+++ Source material
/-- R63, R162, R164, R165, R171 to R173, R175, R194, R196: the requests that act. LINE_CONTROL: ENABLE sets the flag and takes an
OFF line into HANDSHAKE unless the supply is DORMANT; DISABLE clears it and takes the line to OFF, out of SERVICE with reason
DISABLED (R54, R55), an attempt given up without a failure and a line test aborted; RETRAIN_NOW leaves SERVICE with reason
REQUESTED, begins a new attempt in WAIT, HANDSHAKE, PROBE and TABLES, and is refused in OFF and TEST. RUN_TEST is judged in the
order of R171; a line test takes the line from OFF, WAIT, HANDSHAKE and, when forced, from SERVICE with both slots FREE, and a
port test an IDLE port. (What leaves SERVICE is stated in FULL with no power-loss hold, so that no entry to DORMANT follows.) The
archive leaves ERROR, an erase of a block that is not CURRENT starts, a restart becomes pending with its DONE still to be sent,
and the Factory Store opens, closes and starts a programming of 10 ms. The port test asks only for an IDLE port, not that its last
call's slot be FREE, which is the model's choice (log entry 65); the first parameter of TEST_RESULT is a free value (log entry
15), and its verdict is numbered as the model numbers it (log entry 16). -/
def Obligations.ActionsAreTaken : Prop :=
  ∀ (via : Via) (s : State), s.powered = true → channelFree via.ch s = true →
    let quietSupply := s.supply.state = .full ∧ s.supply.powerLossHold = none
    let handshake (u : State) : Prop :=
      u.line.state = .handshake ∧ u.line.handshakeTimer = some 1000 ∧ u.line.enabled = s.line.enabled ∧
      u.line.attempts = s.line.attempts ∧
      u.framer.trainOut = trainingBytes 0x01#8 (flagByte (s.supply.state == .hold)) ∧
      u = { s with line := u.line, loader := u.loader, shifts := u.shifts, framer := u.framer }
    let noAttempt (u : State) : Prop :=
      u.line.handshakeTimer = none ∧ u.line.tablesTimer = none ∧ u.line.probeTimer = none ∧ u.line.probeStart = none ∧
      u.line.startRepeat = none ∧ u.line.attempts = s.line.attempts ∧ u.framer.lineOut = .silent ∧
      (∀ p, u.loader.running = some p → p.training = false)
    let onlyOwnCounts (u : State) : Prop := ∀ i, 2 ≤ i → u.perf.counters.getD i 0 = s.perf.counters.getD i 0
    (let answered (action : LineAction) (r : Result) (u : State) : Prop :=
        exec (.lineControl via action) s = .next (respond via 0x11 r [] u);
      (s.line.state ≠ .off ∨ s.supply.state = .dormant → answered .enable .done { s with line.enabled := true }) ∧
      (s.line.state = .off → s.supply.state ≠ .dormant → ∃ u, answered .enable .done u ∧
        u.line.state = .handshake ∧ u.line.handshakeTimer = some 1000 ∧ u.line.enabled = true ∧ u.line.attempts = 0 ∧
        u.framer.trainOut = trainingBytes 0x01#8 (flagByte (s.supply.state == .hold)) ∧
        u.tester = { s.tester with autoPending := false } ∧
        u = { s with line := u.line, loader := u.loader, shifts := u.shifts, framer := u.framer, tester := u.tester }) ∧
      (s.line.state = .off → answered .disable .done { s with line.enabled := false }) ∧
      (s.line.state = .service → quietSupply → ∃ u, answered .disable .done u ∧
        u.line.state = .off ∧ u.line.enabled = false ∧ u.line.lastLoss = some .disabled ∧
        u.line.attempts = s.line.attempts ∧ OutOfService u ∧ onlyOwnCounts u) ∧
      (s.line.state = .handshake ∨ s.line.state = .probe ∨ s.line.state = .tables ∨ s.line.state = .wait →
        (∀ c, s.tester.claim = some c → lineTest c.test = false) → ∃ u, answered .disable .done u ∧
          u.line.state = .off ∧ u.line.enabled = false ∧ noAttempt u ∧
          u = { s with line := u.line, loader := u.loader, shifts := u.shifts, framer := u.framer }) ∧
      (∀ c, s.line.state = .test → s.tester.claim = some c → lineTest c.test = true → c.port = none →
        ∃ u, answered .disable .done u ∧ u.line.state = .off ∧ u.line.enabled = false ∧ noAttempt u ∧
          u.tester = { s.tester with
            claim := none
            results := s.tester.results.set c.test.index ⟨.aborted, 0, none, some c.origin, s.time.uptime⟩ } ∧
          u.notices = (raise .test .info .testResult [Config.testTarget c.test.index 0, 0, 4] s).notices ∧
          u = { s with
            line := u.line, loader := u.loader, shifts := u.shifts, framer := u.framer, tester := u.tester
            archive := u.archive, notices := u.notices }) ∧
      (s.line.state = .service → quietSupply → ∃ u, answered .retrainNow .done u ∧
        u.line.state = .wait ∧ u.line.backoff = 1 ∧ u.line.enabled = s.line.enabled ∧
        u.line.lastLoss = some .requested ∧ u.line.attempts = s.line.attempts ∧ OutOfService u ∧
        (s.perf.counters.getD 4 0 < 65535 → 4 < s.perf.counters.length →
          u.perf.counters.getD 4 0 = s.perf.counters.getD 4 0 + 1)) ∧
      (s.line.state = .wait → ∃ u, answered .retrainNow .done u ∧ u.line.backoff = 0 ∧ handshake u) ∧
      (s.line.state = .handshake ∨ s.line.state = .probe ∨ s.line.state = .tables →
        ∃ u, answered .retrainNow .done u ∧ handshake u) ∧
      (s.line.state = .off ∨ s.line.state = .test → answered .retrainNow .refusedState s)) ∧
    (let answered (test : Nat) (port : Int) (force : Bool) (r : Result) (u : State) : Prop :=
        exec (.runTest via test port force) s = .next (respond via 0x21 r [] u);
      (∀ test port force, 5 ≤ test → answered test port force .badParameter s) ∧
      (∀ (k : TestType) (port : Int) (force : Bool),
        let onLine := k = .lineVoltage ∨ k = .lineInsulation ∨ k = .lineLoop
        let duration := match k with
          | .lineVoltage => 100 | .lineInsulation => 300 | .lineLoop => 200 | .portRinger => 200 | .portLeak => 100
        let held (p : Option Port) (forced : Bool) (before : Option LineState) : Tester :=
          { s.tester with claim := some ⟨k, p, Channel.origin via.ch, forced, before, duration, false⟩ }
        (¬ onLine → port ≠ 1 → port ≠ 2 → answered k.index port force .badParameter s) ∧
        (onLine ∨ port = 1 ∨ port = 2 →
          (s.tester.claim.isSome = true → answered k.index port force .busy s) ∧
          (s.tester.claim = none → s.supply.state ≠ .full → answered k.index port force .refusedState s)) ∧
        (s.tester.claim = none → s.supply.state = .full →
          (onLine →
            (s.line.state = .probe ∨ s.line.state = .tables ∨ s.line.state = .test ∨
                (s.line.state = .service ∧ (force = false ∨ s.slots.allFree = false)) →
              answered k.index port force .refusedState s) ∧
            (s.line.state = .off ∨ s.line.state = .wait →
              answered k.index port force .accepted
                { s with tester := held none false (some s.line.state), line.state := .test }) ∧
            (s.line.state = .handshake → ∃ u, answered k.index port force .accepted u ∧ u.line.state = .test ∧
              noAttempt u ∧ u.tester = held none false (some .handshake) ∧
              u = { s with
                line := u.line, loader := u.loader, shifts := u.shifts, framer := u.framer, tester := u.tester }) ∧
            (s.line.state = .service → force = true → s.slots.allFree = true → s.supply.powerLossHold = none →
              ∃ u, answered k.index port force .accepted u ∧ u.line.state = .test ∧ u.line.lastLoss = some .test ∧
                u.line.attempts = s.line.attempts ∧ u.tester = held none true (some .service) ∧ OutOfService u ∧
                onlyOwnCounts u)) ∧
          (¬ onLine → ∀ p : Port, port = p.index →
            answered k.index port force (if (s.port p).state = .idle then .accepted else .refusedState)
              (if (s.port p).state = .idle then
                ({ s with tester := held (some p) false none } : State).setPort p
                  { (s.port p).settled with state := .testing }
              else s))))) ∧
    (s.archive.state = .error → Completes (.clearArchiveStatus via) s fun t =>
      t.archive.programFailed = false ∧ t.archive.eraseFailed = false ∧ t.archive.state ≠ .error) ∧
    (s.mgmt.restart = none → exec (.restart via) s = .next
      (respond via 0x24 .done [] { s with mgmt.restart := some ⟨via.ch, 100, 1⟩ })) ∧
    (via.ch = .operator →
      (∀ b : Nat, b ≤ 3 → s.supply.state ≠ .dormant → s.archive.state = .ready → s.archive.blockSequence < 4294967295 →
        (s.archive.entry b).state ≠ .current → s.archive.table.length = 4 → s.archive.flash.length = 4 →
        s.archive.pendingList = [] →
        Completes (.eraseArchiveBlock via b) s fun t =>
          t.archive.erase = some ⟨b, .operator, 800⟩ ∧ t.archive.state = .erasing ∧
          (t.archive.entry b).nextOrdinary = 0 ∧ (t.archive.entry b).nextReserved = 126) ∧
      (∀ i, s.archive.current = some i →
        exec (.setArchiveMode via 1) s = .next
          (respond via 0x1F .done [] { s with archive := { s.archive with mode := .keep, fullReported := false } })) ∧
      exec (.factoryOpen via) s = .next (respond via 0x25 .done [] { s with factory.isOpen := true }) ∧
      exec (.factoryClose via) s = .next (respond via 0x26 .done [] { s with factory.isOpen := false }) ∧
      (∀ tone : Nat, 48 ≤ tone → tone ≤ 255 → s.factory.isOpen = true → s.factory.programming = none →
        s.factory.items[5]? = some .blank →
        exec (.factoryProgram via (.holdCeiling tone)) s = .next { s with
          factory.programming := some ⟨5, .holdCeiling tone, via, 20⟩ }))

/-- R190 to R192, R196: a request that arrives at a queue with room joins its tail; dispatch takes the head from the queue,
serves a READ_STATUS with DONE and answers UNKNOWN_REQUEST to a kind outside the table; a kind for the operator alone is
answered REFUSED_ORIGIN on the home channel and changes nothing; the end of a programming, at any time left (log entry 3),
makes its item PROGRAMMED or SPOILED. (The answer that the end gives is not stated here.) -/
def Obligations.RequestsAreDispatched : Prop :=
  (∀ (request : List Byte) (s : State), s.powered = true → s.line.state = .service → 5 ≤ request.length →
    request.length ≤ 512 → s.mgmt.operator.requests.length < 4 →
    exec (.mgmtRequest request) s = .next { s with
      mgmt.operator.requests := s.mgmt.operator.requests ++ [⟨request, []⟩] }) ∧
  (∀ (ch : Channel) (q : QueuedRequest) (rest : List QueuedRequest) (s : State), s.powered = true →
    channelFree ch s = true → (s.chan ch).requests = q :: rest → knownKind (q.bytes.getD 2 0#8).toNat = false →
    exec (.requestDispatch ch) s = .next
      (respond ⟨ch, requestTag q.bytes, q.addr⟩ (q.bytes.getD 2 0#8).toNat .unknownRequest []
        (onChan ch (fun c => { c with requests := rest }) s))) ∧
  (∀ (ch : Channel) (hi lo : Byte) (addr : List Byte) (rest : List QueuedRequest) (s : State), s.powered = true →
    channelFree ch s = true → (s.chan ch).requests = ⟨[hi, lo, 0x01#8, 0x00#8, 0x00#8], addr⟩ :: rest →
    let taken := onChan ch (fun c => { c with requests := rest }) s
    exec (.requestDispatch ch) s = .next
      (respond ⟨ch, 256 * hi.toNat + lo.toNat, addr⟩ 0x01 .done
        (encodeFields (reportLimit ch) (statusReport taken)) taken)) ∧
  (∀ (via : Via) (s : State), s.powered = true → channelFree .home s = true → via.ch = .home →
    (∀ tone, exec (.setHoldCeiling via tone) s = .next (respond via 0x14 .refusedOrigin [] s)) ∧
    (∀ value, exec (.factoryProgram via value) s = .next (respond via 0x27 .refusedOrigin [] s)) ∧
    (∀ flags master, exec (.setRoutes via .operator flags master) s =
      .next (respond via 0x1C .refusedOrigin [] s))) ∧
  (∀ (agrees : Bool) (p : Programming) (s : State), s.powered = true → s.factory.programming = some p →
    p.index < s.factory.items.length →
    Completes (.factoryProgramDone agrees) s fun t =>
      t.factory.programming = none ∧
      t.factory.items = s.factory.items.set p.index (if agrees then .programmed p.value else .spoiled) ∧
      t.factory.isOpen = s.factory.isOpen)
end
++++++
+++ Source material
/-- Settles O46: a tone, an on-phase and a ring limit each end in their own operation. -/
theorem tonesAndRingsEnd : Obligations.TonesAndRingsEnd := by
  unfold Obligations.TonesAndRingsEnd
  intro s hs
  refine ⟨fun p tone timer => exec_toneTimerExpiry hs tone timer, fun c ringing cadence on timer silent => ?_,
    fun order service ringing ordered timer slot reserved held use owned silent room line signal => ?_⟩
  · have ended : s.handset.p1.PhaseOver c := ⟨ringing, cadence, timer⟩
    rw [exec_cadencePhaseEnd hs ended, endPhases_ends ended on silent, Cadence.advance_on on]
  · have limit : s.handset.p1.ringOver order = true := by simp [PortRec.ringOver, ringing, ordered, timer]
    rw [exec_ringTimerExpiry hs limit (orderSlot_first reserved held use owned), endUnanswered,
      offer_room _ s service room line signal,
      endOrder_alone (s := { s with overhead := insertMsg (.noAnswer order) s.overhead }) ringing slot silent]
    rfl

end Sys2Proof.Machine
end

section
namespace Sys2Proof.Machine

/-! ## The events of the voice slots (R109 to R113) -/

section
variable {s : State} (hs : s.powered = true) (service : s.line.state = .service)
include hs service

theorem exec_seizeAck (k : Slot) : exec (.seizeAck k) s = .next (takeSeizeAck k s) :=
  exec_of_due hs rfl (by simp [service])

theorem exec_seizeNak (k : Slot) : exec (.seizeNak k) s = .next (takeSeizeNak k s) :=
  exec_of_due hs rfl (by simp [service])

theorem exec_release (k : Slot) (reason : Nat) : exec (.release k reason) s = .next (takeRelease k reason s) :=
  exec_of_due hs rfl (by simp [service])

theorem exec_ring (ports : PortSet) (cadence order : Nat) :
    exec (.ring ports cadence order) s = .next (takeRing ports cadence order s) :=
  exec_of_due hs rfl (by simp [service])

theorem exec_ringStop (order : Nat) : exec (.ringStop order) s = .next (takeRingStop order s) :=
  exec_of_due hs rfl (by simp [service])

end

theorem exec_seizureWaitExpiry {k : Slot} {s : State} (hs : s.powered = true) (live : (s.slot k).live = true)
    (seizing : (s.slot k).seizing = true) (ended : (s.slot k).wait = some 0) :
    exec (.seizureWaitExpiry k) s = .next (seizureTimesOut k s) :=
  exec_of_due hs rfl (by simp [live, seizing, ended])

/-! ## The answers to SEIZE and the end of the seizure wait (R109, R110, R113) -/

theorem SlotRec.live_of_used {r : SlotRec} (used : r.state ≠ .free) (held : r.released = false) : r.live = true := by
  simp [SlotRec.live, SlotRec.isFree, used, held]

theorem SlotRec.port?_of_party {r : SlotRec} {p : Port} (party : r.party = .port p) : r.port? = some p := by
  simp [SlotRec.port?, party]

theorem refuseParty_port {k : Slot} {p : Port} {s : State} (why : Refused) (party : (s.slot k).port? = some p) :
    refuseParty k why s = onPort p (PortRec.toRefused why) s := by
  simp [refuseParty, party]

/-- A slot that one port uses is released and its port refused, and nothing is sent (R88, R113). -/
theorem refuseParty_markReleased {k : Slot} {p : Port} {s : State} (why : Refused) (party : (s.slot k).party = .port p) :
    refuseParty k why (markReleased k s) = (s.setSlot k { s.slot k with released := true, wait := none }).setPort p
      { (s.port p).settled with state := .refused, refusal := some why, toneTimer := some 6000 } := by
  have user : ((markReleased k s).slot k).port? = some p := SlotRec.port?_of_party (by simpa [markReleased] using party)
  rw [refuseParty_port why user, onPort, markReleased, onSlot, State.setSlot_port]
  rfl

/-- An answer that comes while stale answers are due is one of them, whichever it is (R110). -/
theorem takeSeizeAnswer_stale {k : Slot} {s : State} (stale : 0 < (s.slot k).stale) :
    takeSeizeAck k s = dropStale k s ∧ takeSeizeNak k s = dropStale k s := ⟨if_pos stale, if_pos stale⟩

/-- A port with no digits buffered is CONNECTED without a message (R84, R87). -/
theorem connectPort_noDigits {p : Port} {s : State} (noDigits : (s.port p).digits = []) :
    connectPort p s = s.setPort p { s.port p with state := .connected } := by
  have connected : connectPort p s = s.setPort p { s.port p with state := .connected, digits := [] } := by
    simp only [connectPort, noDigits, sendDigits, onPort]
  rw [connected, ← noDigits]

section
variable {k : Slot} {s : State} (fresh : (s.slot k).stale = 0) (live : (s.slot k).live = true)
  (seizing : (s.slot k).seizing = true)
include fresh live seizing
++++++
## What the exercise asks
Write out exactly the lines above from the line with "unfold Obligations.TonesAndRingsEnd" through the line with "fun order service", both of them included, and leave out all other lines.

## Final answer
  unfold Obligations.TonesAndRingsEnd
  intro s hs
  refine ⟨fun p tone timer => exec_toneTimerExpiry hs tone timer, fun c ringing cadence on timer silent => ?_,
    fun order service ringing ordered timer slot reserved held use owned silent room line signal => ?_⟩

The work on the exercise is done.